La preuve du lien entre un dommage et une vaccination obligatoire.
Le Conseil d’Etat vient de confirmer sa jurisprudence relative à la preuve du lien entre un dommage et une vaccination obligatoire, dont nous avions déjà fait état. (vlh-avocats)
Les faits :
Un patient, vacciné en 1994 et 1995 contre le virus de l'hépatite B, à titre obligatoire, pendant son service national, a souffert à partir de septembre 1995 de divers troubles qu'il a attribués à cette vaccination, en lien avec une myofasciite à macrophages par ailleurs diagnostiquée en 1997.
Il a bénéficié pour ce motif, à partir de 2001, d'une pension militaire d'invalidité. Le ministre de la défense a toutefois rejeté sa demande d'indemnisation des préjudices non réparés par cette pension.
Le tribunal administratif a rejeté à son tour la demande de la victime tendant à l'indemnisation de ces préjudices.
Pour rejeter l'appel formé contre ce jugement, la cour administrative d'appel a analysé les observations d'ordre général de l'Académie nationale de médecine qu'elle avait sollicitées, et en a déduit : "qu'en l'état des connaissances scientifiques (...), aucune probabilité d'un lien de causalité entre l'injection du vaccin contre le virus de l'hépatite B contenant ou non un adjuvant aluminique et la survenue de symptômes pouvant se rattacher aux manifestations cliniques caractéristiques d'une myofasciite à macrophages ne peut être retenue ".
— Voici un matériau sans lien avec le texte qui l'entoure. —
-- ==== Sys2Proof/Machine/Packets.lean ====
section
/-! DEFINITION. The bytes of the fabric: packets as slots, control records, flits with their header, ciphertext, tag and CRC, and
their beats on the lanes (R376-R382, R395). A string of bytes is a number, byte 0 lowest. -/

namespace Sys2Proof.Machine

/-- Put fields side by side, each with its width, the lowest first. -/
def joinFields (fs : List (Nat × Nat)) : Nat := fs.foldr (fun f acc => f.1 % 2 ^ f.2 + 2 ^ f.2 * acc) 0

/-- Bits [hi:lo] of a number. -/
def fieldOf (v hi lo : Nat) : Nat := v / 2 ^ lo % 2 ^ (hi + 1 - lo)

/-! ## Packets (R381, R382) -/

/-- The kinds of packets. -/
def packetKinds : List Nat := [0, 1, 2, 3, 4, 5, 8, 9, 10, 11, 12, 13]

/-- Whether a packet is of the response class (R382). -/
def Packet.isResponse (p : Packet) : Bool := 8 ≤ p.kind

/-- Whether the last slot of a packet holds a byte mask (R382). -/
def Packet.masked (p : Packet) : Bool := p.kind = 1 && 128 ≤ p.op

/-- PK.LEN (R381, R382). -/
def Packet.len (p : Packet) : Nat := p.dataSlots + if p.masked then 1 else 0

/-- The header slot of a packet (R381). -/
def Packet.header (p : Packet) : Nat :=
  joinFields [
    (p.deadline, 16), (0, 10), (if p.host then 1 else 0, 1), (if p.eng then 1 else 0, 1), (p.len, 3), (p.gen, 4), (p.tag, 6), (p.unit, 6),
    (p.srcDie, 4), (p.srcMod, 2), (p.dstDie, 4), (p.dstMod, 2), (if p.isResponse then 1 else 0, 1), (p.kind, 4),
    (p.addr, 52), (0, 6), (p.context, 6), (0, 32), (p.op, 8), (p.status, 8), (p.poison, 16), (p.arg, 64)]

/-- The slots of a packet, its header slot first (R381, R382). -/
def Packet.slots (p : Packet) : List Nat :=
  p.header :: cutBits 256 p.data p.dataSlots ++ if p.masked then [p.mask % 2 ^ 128] else []

/-- The class of a requester's tags that a packet kind uses: loads, stores, sync commands, the rest (R151). -/
def tagClass (kind : Nat) : Nat :=
  if kind = 0 || kind = 8 then 0 else if kind = 1 || kind = 9 then 1 else if kind = 2 || kind = 10 then 2 else 3

/-- The packet that slots hold: header, then data (R381, R382). -/
def readPacket (header : Nat) (data : List Nat) : Packet :=
  let f (hi lo : Nat) : Nat := fieldOf header hi lo
  let p : Packet :=
    { kind := f 63 60, dstMod := f 58 57, dstDie := f 56 53, srcMod := f 52 51, srcDie := f 50 47, unit := f 46 41, eng := f 27 27 = 1
      tag := f 40 35, gen := f 34 31, cls := tagClass (f 63 60), host := f 26 26 = 1, deadline := f 15 0, context := f 127 122
      addr := f 115 64, poison := f 191 176, status := f 175 168, op := f 167 160, arg := f 255 192, data := 0, mask := 0 }
  { p with
    data := joinBits 256 (data.take p.dataSlots)
    mask := if p.masked then (data.getD p.dataSlots 0) % 2 ^ 128 else 0 }

/-- Whether a header slot is of a kind of this manual, with the class that its kind has (R382). -/
def headerOk (header : Nat) : Bool :=
  let kind := fieldOf header 63 60
  packetKinds.contains kind && fieldOf header 59 59 = if 8 ≤ kind then 1 else 0

/-! ## Control records (R378; log 71) -/

/-- A control record as a slot: its kind, and what it names. -/
def LinkRec.slot : LinkRec → Nat
  | .aside d => joinFields [(1, 8), (d, 8)]
  | .lane j back => joinFields [(2, 8), (j, 8), (if back then 1 else 0, 8)]
  | .marker => 3
  | .keyDone => 4

/-- The control record of a slot, if it holds one. -/
def readLinkRec (v : Nat) : Option LinkRec :=
  let kind := fieldOf v 7 0
  if kind = 1 then some (.aside (fieldOf v 15 8))
  else if kind = 2 then some (.lane (fieldOf v 10 8) (fieldOf v 16 16 = 1))
  else if kind = 3 then some .marker
  else if kind = 4 then some .keyDone
  else none

/-! ## Flits (R376-R378) -/

/-- The 96 bits of a flit header (R377). -/
def FlitHeader.bits (h : FlitHeader) : Nat :=
  joinFields [(0, 25), (h.crs, 6), (h.crq, 6), (h.sop, 7), (h.lmap, 8), (h.ftype, 2), (h.keyIdx, 1), (if h.nak then 1 else 0, 1),
    (h.ack, 20), (h.seq, 20)]

/-- The header of a flit's bytes (R376, R377). -/
def flitHeader (flit : Nat) : FlitHeader :=
  let f (hi lo : Nat) : Nat := fieldOf flit hi lo
  { seq := f 95 76, ack := f 75 56, nak := f 55 55 = 1, keyIdx := f 54 54, ftype := f 53 52, lmap := f 51 44, sop := f 43 37
    crq := f 36 31, crs := f 30 25 }

/-- A flit's bytes from its header bits, its 224 payload bytes and its tag: the CRC comes last (R376). -/
def flitBytes (header payload tag : Nat) : Nat :=
  let body := joinFields [(header, 96), (payload, 1792), (tag, 128)]
  body + crc32c body 252 * 2 ^ 2016

/-- Whether a flit's CRC-32C matches (R379). -/
def flitCrcOk (flit : Nat) : Bool := crc32c (flit % 2 ^ 2016) 252 = fieldOf flit 2047 2016

/-- Key `n` of a link direction, and its salt: the direction byte is 0 from the lower-numbered end (R395; log 70). -/
def linkKey (secret dir n : Nat) : Nat := sha3Bytes (joinFields [(secret, 256), (dir, 8), (n, 32)]) 37
def linkSalt (secret dir n : Nat) : Nat := sha3Bytes (joinFields [(secret, 256), (dir, 8), (n, 32), (1, 8)]) 38 % 2 ^ 32

/-- The nonce of a key's flit number `count`: the salt, then the count (R395). -/
def linkNonce (secret dir n count : Nat) : Nat := joinFields [(linkSalt secret dir n, 32), (count, 64)]

/-- A sequenced flit's bytes: its payload is encrypted under key `n`, and its header is authenticated with it (R376, R395). -/
def sealFlit (secret dir n count : Nat) (h : FlitHeader) (payload : Nat) : Nat :=
  let key := linkKey secret dir n
  let nonce := linkNonce secret dir n count
  let cipher := gcmCrypt key nonce 14 payload
  flitBytes h.bits cipher (gcmTag key nonce 12 h.bits 14 cipher)

/-- The payload of a sequenced flit, if its tag verifies under key `n` (R379, R395). -/
def openFlit (secret dir n count : Nat) (flit : Nat) : Option Nat :=
  let key := linkKey secret dir n
  let nonce := linkNonce secret dir n count
  let cipher := fieldOf flit 1887 96
  if gcmTag key nonce 12 (flit % 2 ^ 96) 14 cipher = fieldOf flit 2015 1888 then some (gcmCrypt key nonce 14 cipher) else none

/-- The seven slots of a payload (R376). -/
def payloadSlots (payload : Nat) : List Nat := cutBits 256 payload 7

/-! ## Lanes (R376) -/

/-- The active lanes of a mask, ascending. -/
def lightLanes (mask : Nat) : List Nat := (List.range 8).filter fun j => mask / 2 ^ j % 2 = 1

/-- The eight beats of a flit, each on its lane (R376). -/
def stripe (mask flit : Nat) : List (Nat × Nat) :=
  let lanes := lightLanes mask
  (cutBits 256 flit 8).zipIdx.map fun b => (lanes.getD (b.2 % lanes.length) 0, b.1)

/-- The flit that a receiver puts together from beats by the mask it holds: beat `j` is the next one of its lane (R376, R399). -/
def unstripe (mask : Nat) (beats : List (Nat × Nat)) : Nat :=
  let lanes := lightLanes mask
  joinBits 256 ((List.range 8).map fun j =>
    (((beats.filter fun b => b.1 = lanes.getD (j % lanes.length) 0)[j / lanes.length]?).map (·.2)).getD 0)

end Sys2Proof.Machine
end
Un pourvoi a été formé par la victime.
Le rappel des principes en matière de vaccination obligatoire :
Le Conseil d'Etat prend soin de rappeler les principes et la jurisprudence en matière d'indemnisation des dommages imputés à une vaccination obligatoire :
"Saisis d'un litige individuel portant sur la réparation des conséquences pour la personne concernée d'une vaccination présentant un caractère obligatoire, il appartient aux juges du fond, dans un premier temps, non pas de rechercher si le lien de causalité entre la vaccination et l'affection présentée est ou non établi, mais de s'assurer, au vu du dernier état des connaissances scientifiques en débat devant eux, qu'il n'y a aucune probabilité qu'un tel lien existe. Il leur appartient ensuite, soit, s'il ressort de cet examen qu'il n'y a aucune probabilité qu'un tel lien existe, de rejeter la demande, soit, dans l'hypothèse inverse, de procéder à l'examen des circonstances de l'espèce et de ne retenir alors l'existence d'un lien de causalité entre la vaccination obligatoire subie par la victime et les symptômes qu'elle a ressentis que si ceux-ci sont apparus, postérieurement à la vaccination, dans un délai normal pour ce type d'affection, ou se sont aggravés à un rythme et une ampleur qui n'étaient pas prévisibles au vu de son état de santé antérieur ou de ses antécédents et, par ailleurs, qu'il ne ressort pas du dossier qu'ils peuvent être regardés comme résultant d'une autre cause que la vaccination.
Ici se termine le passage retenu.